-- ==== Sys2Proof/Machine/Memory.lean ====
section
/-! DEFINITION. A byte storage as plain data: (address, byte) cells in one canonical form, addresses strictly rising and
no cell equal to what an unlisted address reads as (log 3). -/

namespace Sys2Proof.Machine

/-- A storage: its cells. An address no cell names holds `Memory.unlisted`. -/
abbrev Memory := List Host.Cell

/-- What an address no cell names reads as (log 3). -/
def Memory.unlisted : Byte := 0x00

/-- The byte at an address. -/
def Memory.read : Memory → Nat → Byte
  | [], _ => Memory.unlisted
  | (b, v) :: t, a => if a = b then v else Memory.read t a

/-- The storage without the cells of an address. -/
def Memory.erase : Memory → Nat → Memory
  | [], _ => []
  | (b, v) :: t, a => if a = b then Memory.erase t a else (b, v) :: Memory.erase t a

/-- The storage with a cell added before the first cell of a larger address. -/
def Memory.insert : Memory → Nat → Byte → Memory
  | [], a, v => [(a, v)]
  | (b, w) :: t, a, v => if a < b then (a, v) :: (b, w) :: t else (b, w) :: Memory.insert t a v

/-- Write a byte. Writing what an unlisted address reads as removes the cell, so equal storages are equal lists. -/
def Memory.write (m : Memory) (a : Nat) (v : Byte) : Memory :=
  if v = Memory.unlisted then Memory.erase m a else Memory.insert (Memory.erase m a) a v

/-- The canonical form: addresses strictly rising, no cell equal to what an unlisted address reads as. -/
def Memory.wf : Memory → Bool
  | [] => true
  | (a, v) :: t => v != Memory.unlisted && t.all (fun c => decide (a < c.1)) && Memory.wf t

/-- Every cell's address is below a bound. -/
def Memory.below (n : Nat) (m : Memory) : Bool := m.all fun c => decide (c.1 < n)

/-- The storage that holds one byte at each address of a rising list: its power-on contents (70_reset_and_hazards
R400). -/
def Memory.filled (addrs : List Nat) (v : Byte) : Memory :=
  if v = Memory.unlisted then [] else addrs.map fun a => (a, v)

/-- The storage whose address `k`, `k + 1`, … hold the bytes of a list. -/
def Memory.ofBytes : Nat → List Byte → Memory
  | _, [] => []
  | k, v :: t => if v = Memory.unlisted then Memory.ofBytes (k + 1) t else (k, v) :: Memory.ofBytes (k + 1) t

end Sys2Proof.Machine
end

- _To do_
Each line, beginning at the one that contains "if v = Memory.unlisted then []" and continuing through the end of the records, must be written out exactly, first and last included.

- _Answer to the exercise_
  if v = Memory.unlisted then [] else addrs.map fun a => (a, v)

/-- The storage whose address `k`, `k + 1`, … hold the bytes of a list. -/
def Memory.ofBytes : Nat → List Byte → Memory
  | _, [] => []
  | k, v :: t => if v = Memory.unlisted then Memory.ofBytes (k + 1) t else (k, v) :: Memory.ofBytes (k + 1) t

end Sys2Proof.Machine
end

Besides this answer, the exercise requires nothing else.